Pero en su última película, "El callejón de las almas perdidas", remake de la de Edmund Goulding de 1947, ha dado un giro importante a su habitual producción, ofreciéndonos una visión dolorosa y pesimista de la sobrecogedora e inquietante novela de William Lindsay Gresham, sin concesiones a la posibilidad de que el espectador pueda reconocer alguna característica positiva en sus protagonistas, ni un desenlace esperanzador, siendo la primera vez en su filmografía que la crueldad física y psicológica llega a ser el eje central de la trama.
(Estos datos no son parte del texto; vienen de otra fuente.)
/-! ## setFence -/

@[simp] theorem setFence_pending (s : State) (f : Nat) (v : Fence) : (s.setFence f v).pending = s.pending := rfl
@[simp] theorem setFence_out (s : State) (f : Nat) (v : Fence) : (s.setFence f v).out = s.out := rfl
@[simp] theorem setFence_ticks (s : State) (f : Nat) (v : Fence) : (s.setFence f v).ticks = s.ticks := rfl
@[simp] theorem setFence_free (s : State) (f : Nat) (v : Fence) : (s.setFence f v).free = s.free := rfl
@[simp] theorem setFence_regs (s : State) (f : Nat) (v : Fence) : (s.setFence f v).regs = s.regs := rfl
@[simp] theorem setFence_staged (s : State) (f : Nat) (v : Fence) : (s.setFence f v).staged = s.staged := rfl
@[simp] theorem setFence_sats (s : State) (f : Nat) (v : Fence) : (s.setFence f v).sats = s.sats := rfl
@[simp] theorem setFence_armed (s : State) (f : Nat) (v : Fence) : (s.setFence f v).armed = s.armed := rfl
@[simp] theorem setFence_hiHold (s : State) (f : Nat) (v : Fence) : (s.setFence f v).hiHold = s.hiHold := rfl
@[simp] theorem setFence_power (s : State) (f : Nat) (v : Fence) : (s.setFence f v).power = s.power := rfl
@[simp] theorem setFence_boot (s : State) (f : Nat) (v : Fence) : (s.setFence f v).boot = s.boot := rfl
@[simp] theorem setFence_pcie (s : State) (f : Nat) (v : Fence) : (s.setFence f v).pcie = s.pcie := rfl
@[simp] theorem setFence_dbg (s : State) (f : Nat) (v : Fence) : (s.setFence f v).dbg = s.dbg := rfl
@[simp] theorem setFence_quartz (s : State) (f : Nat) (v : Fence) : (s.setFence f v).quartz = s.quartz := rfl
@[simp] theorem setFence_domains (s : State) (f : Nat) (v : Fence) : (s.setFence f v).domains = s.domains := rfl
@[simp] theorem setFence_topaz (s : State) (f : Nat) (v : Fence) : (s.setFence f v).topaz = s.topaz := rfl
@[simp] theorem setFence_ops (s : State) (f : Nat) (v : Fence) : (s.setFence f v).ops = s.ops := rfl
@[simp] theorem setFence_opSeq (s : State) (f : Nat) (v : Fence) : (s.setFence f v).opSeq = s.opSeq := rfl
@[simp] theorem setFence_qps (s : State) (f : Nat) (v : Fence) : (s.setFence f v).qps = s.qps := rfl
@[simp] theorem setFence_insts (s : State) (f : Nat) (v : Fence) : (s.setFence f v).insts = s.insts := rfl
@[simp] theorem setFence_handoffs (s : State) (f : Nat) (v : Fence) : (s.setFence f v).handoffs = s.handoffs := rfl
@[simp] theorem setFence_hoEvents (s : State) (f : Nat) (v : Fence) : (s.setFence f v).hoEvents = s.hoEvents := rfl
@[simp] theorem setFence_msix (s : State) (f : Nat) (v : Fence) : (s.setFence f v).msix = s.msix := rfl
@[simp] theorem setFence_tagStall (s : State) (f : Nat) (v : Fence) : (s.setFence f v).tagStall = s.tagStall := rfl
@[simp] theorem setFence_ports (s : State) (f : Nat) (v : Fence) : (s.setFence f v).ports = s.ports := rfl
@[simp] theorem setFence_gptpRun (s : State) (f : Nat) (v : Fence) : (s.setFence f v).gptpRun = s.gptpRun := rfl
@[simp] theorem setFence_poseLast (s : State) (f : Nat) (v : Fence) : (s.setFence f v).poseLast = s.poseLast := rfl
@[simp] theorem setFence_jade (s : State) (f : Nat) (v : Fence) : (s.setFence f v).jade = s.jade := rfl
@[simp] theorem setFence_mem (s : State) (f : Nat) (v : Fence) : (s.setFence f v).mem = s.mem := rfl
@[simp] theorem setFence_poison (s : State) (f : Nat) (v : Fence) : (s.setFence f v).poison = s.poison := rfl
@[simp] theorem setFence_ceLines (s : State) (f : Nat) (v : Fence) : (s.setFence f v).ceLines = s.ceLines := rfl
@[simp] theorem setFence_ueLines (s : State) (f : Nat) (v : Fence) : (s.setFence f v).ueLines = s.ueLines := rfl
@[simp] theorem setFence_wbQueue (s : State) (f : Nat) (v : Fence) : (s.setFence f v).wbQueue = s.wbQueue := rfl
@[simp] theorem setFence_plog (s : State) (f : Nat) (v : Fence) : (s.setFence f v).plog = s.plog := rfl
@[simp] theorem setFence_retrainRun (s : State) (f : Nat) (v : Fence) : (s.setFence f v).retrainRun = s.retrainRun := rfl
@[simp] theorem setFence_retrainDue (s : State) (f : Nat) (v : Fence) : (s.setFence f v).retrainDue = s.retrainDue := rfl
@[simp] theorem setFence_scrubTold (s : State) (f : Nat) (v : Fence) : (s.setFence f v).scrubTold = s.scrubTold := rfl
@[simp] theorem setFence_searches (s : State) (f : Nat) (v : Fence) : (s.setFence f v).searches = s.searches := rfl
@[simp] theorem setFence_workList (s : State) (f : Nat) (v : Fence) : (s.setFence f v).workList = s.workList := rfl
@[simp] theorem setFence_facets (s : State) (f : Nat) (v : Fence) : (s.setFence f v).facets = s.facets := rfl
@[simp] theorem setFence_rlzRows (s : State) (f : Nat) (v : Fence) : (s.setFence f v).rlzRows = s.rlzRows := rfl
@[simp] theorem setFence_runs (s : State) (f : Nat) (v : Fence) : (s.setFence f v).runs = s.runs := rfl
@[simp] theorem setFence_steps (s : State) (f : Nat) (v : Fence) : (s.setFence f v).steps = s.steps := rfl
@[simp] theorem setFence_migs (s : State) (f : Nat) (v : Fence) : (s.setFence f v).migs = s.migs := rfl
@[simp] theorem setFence_migTold (s : State) (f : Nat) (v : Fence) : (s.setFence f v).migTold = s.migTold := rfl
@[simp] theorem setFence_records (s : State) (f : Nat) (v : Fence) : (s.setFence f v).records = s.records := rfl
@[simp] theorem setFence_lostSlots (s : State) (f : Nat) (v : Fence) : (s.setFence f v).lostSlots = s.lostSlots := rfl
@[simp] theorem setFence_hqs (s : State) (f : Nat) (v : Fence) : (s.setFence f v).hqs = s.hqs := rfl
@[simp] theorem setFence_expDropped (s : State) (f : Nat) (v : Fence) : (s.setFence f v).expDropped = s.expDropped := rfl
@[simp] theorem setFence_links (s : State) (f : Nat) (v : Fence) : (s.setFence f v).links = s.links := rfl
@[simp] theorem setFence_node (s : State) (f : Nat) (v : Fence) : (s.setFence f v).node = s.node := rfl
@[simp] theorem setFence_amber (s : State) (f : Nat) (v : Fence) : (s.setFence f v).amber = s.amber := rfl
@[simp] theorem setFence_arbs (s : State) (f : Nat) (v : Fence) : (s.setFence f v).arbs = s.arbs := rfl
La adaptación del guion tiene tintes más oscuros que la versión de Goulding, protagonizada por un Tyrone Power que quería alejarse de sus tradicionales papeles de galán, y que no incluía la introducción previa a la historia del protagonista, lo que nos dejaba sin conocer datos significativos sobre el carácter y el sentido de la manera de ser del personaje. El propio inicio de la película de del Toro es ya enigmático, mostrándole deshaciéndose de un cadáver, prendiendo fuego a la casa y alejándose después sin mirar atrás. Sólo esta escena ya nos sirve para establecer una conexión entre este hecho y lo que vendrá después, ya que el crimen es el "pecado original" que condicionará su destino.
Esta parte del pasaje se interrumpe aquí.